Dat3M: Memory Model Aware Verification https://github.com/hernanponcedeleon/Dat3M


In case this is of interest, here's an attempt at gathering the references, including random blog posts (as well as articles, documentation, papers, software, and talks), on these topics:

- assembly & ISA (instruction set architecture):

- Arm: https://github.com/MattPD/cpplinks/blob/master/assembly.arm....

- RISC-V: https://github.com/MattPD/cpplinks/blob/master/assembly.risc...

- x86: https://github.com/MattPD/cpplinks/blob/master/assembly.x86....

- debugging: https://github.com/MattPD/cpplinks/blob/master/debugging.md

- debugging: tracing: https://github.com/MattPD/cpplinks/blob/master/debugging.tra...

- executable and object file formats (ELF, Mach-O, PE); debugging data formats (DWARF, PDB): https://github.com/MattPD/cpplinks/blob/master/executables.m...

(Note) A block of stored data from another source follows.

-- ==== Sys2Proof/Laws/Codec.lean ====
section
/-! SUPPORT. The small facts of the codec functions: reading IN, the nibble code's lengths and ranges, and
what a decoded option is (41_varint.md, 42_option.md). -/

namespace Sys2Proof.Machine

open Sys2Proof

section MemRead

variable (a b c : Bytes) (n p : Nat)

@[simp] theorem memRead_length (h : p + n ≤ a.length) : (memRead a p n).length = n := by
  simp [memRead]; omega

@[simp] theorem memRead_zero : memRead a p 0 = [] := by simp [memRead]

/-- Reading the middle of a sequence gives the middle. -/
theorem memRead_middle (hp : p = a.length) (hn : n = b.length) : memRead (a ++ b ++ c) p n = b := by
  subst hp hn; simp [memRead]

/-- Two adjacent reads are one. -/
theorem memRead_add (m : Nat) : memRead a p (n + m) = memRead a p n ++ memRead a (p + n) m := by
  simp [memRead, List.take_add]

/-- One byte read at an offset within IN. -/
theorem memRead_one (h : p < a.length) : memRead a p 1 = [byteAt a p] := by
  simp [memRead, byteAt, List.take_one, List.head?_drop, h]

theorem byteAt_middle (x : Byte) (hp : p = a.length) : byteAt (a ++ x :: c) p = x := by
  subst hp; simp [byteAt]

end MemRead

section Nibbles

variable (raw : Nat) (n : Nibble) (e : Bytes)

theorem nibble_cases (h : n ≠ 15) : n.toNat ≤ 12 ∨ n = 13 ∨ n = 14 := by
  revert n; decide

/-- The nibble and extension of a raw value in each of the three ranges (R80). -/
theorem nibEncode_direct (h : raw ≤ 12) : nibEncode raw = (BitVec.ofNat 4 raw, []) := by
  simp [nibEncode, h]

theorem nibEncode_one (h : 13 ≤ raw) (h' : raw ≤ 268) :
    nibEncode raw = (13, [BitVec.ofNat 8 (raw - 13)]) := by
  simp [nibEncode, h', show ¬ raw ≤ 12 by omega]

theorem nibEncode_two (h : 269 ≤ raw) : nibEncode raw = (14, be16 (raw - 269)) := by
  simp [nibEncode, show ¬ raw ≤ 12 by omega, show ¬ raw ≤ 268 by omega]

theorem extLen_le : extLen n ≤ 2 := by unfold extLen; split <;> [omega; split <;> omega]

end Nibbles

section Options

/-- `opt_enc` (R121) answers exactly when its three checks pass, and then with these bytes. -/
theorem optEncode_ok {num prev : Word} {val bs : Bytes} {i : Nat} :
    optEncode num prev val i = .ok bs ↔
      prev.toNat ≤ num.toNat ∧ num.toNat - prev.toNat ≤ 65804 ∧ val.length ≤ 65804 ∧
      bs = ((nibEncode (num.toNat - prev.toNat)).1 ++ (nibEncode val.length).1) ::
        (nibEncode (num.toNat - prev.toNat)).2 ++ (nibEncode val.length).2 ++ val := by
  unfold optEncode
  simp only [need_bind]
  constructor
  · intro h
    split at h <;> [skip; simp at h]
    split at h <;> [skip; simp at h]
    split at h <;> [skip; simp at h]
    refine ⟨‹_›, ‹_›, ‹_›, by simpa using h.symm⟩
  · rintro ⟨h1, h2, h3, rfl⟩
    simp only [h1, h2, h3, if_true]

/-- `opt_dec_at` from the nibbles on (R122) answers exactly when its six checks pass, and then with this
number, value and byte count. -/
theorem optFields_ok {inp : Bytes} {p : Nat} {prev : Word} {dn ln : Nibble} {r : Word × Bytes × Nat} :
    optFields inp p prev dn ln = .ok r ↔
      dn ≠ 15 ∧ ln ≠ 15 ∧ p + 1 + extLen dn ≤ inp.length ∧
      prev.toNat + nibDecode dn (memRead inp (p + 1) (extLen dn)) < 4294967296 ∧
      p + 1 + extLen dn + extLen ln ≤ inp.length ∧
      p + 1 + extLen dn + extLen ln +
        nibDecode ln (memRead inp (p + 1 + extLen dn) (extLen ln)) ≤ inp.length ∧
      r = (BitVec.ofNat 32 (prev.toNat + nibDecode dn (memRead inp (p + 1) (extLen dn))),
        memRead inp (p + 1 + extLen dn + extLen ln)
          (nibDecode ln (memRead inp (p + 1 + extLen dn) (extLen ln))),
        1 + extLen dn + extLen ln + nibDecode ln (memRead inp (p + 1 + extLen dn) (extLen ln))) := by
  unfold optFields
  simp only [need_bind]
  constructor
  · intro h
    split at h <;> [skip; simp at h]
    split at h <;> [skip; simp at h]
    split at h <;> [skip; simp at h]
    split at h <;> [skip; simp at h]
    split at h <;> [skip; simp at h]
    split at h <;> [skip; simp at h]
    refine ⟨‹_›, ‹_›, ‹_›, ‹_›, ‹_›, ‹_›, ?_⟩
    simp only [Except.ok.injEq] at h
    rw [← h]
    simp
    omega
  · rintro ⟨h1, h2, h3, h4, h5, h6, rfl⟩
    simp only [h1, h2, h3, h4, h5, h6, if_true, ne_eq, not_false_eq_true]
    simp
    omega

/-- `opt_dec_at` (R122) needs its first byte and goes on with its nibbles. -/
theorem optDecodeAt_ok {inp : Bytes} {p : Nat} {prev : Word} {r : Word × Bytes × Nat} :
    optDecodeAt inp p prev = .ok r ↔
      p + 1 ≤ inp.length ∧
      optFields inp p prev ((byteAt inp p).extractLsb' 4 4) ((byteAt inp p).extractLsb' 0 4) = .ok r := by
  unfold optDecodeAt
  simp only [need_bind]
  split <;> simp [*]

end Options

section Messages

/-- `hdr_validate` (R141) passes exactly when all five fields are in range. -/
theorem hdrValidate_ok {ver typ code mid : Word} {tkl : Nat} :
    hdrValidate ver typ code mid tkl = .ok () ↔
      ver.toNat ≤ 3 ∧ typ.toNat ≤ 3 ∧ code.toNat ≤ 255 ∧ mid.toNat ≤ 65535 ∧ tkl ≤ 8 := by
  unfold hdrValidate
  simp only [need_bind]
  split <;> [skip; simp [*]]
  split <;> [skip; simp [*]]
  split <;> [skip; simp [*]]
  split <;> simp [*]

/-- `hdr_unpack` (R142) answers exactly when four bytes are there and the token length is at most 8. -/
theorem hdrUnpack_ok {inp : Bytes} {f : HdrFields} :
    hdrUnpack inp = .ok f ↔ 4 ≤ inp.length ∧ ((byteAt inp 0).extractLsb' 0 4).toNat ≤ 8 ∧
      f = ⟨(byteAt inp 0).extractLsb' 6 2, (byteAt inp 0).extractLsb' 4 2, (byteAt inp 0).extractLsb' 0 4,
        byteAt inp 1, byteAt inp 2 ++ byteAt inp 3⟩ := by
  unfold hdrUnpack hdrPresent hdrMid
  simp only [need_bind]
  split <;> [skip; simp [*]]
  split <;> simp_all [eq_comm]

theorem tokenAt4_ok {inp tk : Bytes} {tkl : Nat} :
    tokenAt4 inp tkl = .ok tk ↔ 4 + tkl ≤ inp.length ∧ tk = memRead inp 4 tkl := by
  unfold tokenAt4
  simp only [need_bind]
  split <;> simp [*, eq_comm]

theorem payloadAfter_ok {inp pl : Bytes} {p : Nat} :
    payloadAfter inp p = .ok pl ↔
      p + 1 ≠ inp.length ∧ pl = memRead inp (p + 1) (inp.length - p - 1) := by
  unfold payloadAfter
  simp only [need_bind]
  split <;> simp_all [eq_comm]

theorem pushOpt_ok {cap : Config.Capacity} {p : Nat} {os os' : List OptEntry} {num : Word} {val : Bytes} :
    pushOpt cap p os num val = .ok os' ↔
      fitsOpts cap (os.length + 1) = true ∧ os' = os ++ [⟨num, val⟩] := by
  unfold pushOpt
  simp only [need_bind]
  split <;> simp [*, eq_comm]

/-- `opts_validate` (R167) on one option and the rest. -/
theorem optsValidate_cons_ok {acc : Word} {i : Nat} {o : OptEntry} {os : List OptEntry} :
    optsValidate acc i (o :: os) = .ok () ↔
      o.num.toNat - acc.toNat ≤ 65804 ∧ o.val.length ≤ 65804 ∧ optsValidate o.num (i + 1) os = .ok () := by
  simp only [optsValidate, need_bind, Config.maxRaw, Config.maxVlen]
  split <;> [split; skip] <;> simp_all

/-- `seq_enc` (R161) on one option and the rest. -/
theorem seqEncode_cons_ok {acc : Word} {i : Nat} {o : OptEntry} {os : List OptEntry} {bs : Bytes} :
    seqEncode acc i (o :: os) = .ok bs ↔
      ∃ b rest, optEncode o.num acc o.val i = .ok b ∧ seqEncode o.num (i + 1) os = .ok rest ∧
        bs = b ++ rest := by
  rw [seqEncode]
  simp only [Calc.bind_eq_ok]
  constructor
  · rintro ⟨b, hb, rest, hr, h⟩
    exact ⟨b, rest, hb, hr, by simpa using h.symm⟩
  · rintro ⟨b, rest, hb, hr, rfl⟩
    exact ⟨b, hb, rest, hr, rfl⟩

/-- One pass of `seq_dec`'s loop (R162) at an option start that is neither the end nor the marker. -/
theorem seqDecode_option {cap : Config.Capacity} {inp : Bytes} {left p : Nat} {acc : Word}
    {os : List OptEntry} (he : p ≠ inp.length) (hm : byteAt inp p ≠ 0xFF) :
    seqDecode cap inp (left + 1) p acc os = (do
      let r ← optDecodeAt inp p acc
      let os' ← pushOpt cap p os r.1 r.2.1
      seqDecode cap inp left (p + r.2.2) r.1 os') := by
  rw [seqDecode, if_neg he, if_neg hm]

theorem seqDecode_end {cap : Config.Capacity} {inp : Bytes} {left : Nat} {acc : Word}
    {os : List OptEntry} : seqDecode cap inp left inp.length acc os = .ok (os, []) := by
  cases left <;> simp [seqDecode]

theorem seqDecode_marker {cap : Config.Capacity} {inp : Bytes} {left p : Nat} {acc : Word}
    {os : List OptEntry} (he : p ≠ inp.length) (hm : byteAt inp p = 0xFF) :
    seqDecode cap inp (left + 1) p acc os = (do
      let payload ← payloadAfter inp p
      .ok (os, payload)) := by
  rw [seqDecode, if_neg he, if_pos hm]

/-- What a decoded option consumes: at least one byte, and no byte past IN. -/
theorem optDecodeAt_count {inp : Bytes} {p : Nat} {prev : Word} {r : Word × Bytes × Nat}
    (h : optDecodeAt inp p prev = .ok r) : 1 ≤ r.2.2 ∧ p + r.2.2 ≤ inp.length := by
  obtain ⟨-, -, -, -, -, h6, rfl⟩ := optFields_ok.mp (optDecodeAt_ok.mp h).2
  simp only
  omega

end Messages

end Sys2Proof.Machine
end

- linking and loading: https://github.com/MattPD/cpplinks/blob/master/executables.l...

- compilers: https://github.com/MattPD/cpplinks/blob/master/compilers.md

- compilers correctness: https://github.com/MattPD/cpplinks/blob/master/compilers.cor...


freecompilercamp.org has been hijacked.


Removed, thanks!


The Future of Weak Memory (FOWM) 2024 talks: https://www.youtube.com/playlist?list=PLyrlk8Xaylp6u1S3R6gH0...

Abstract: https://popl24.sigplan.org/details/fowm-2024-papers/16/What-...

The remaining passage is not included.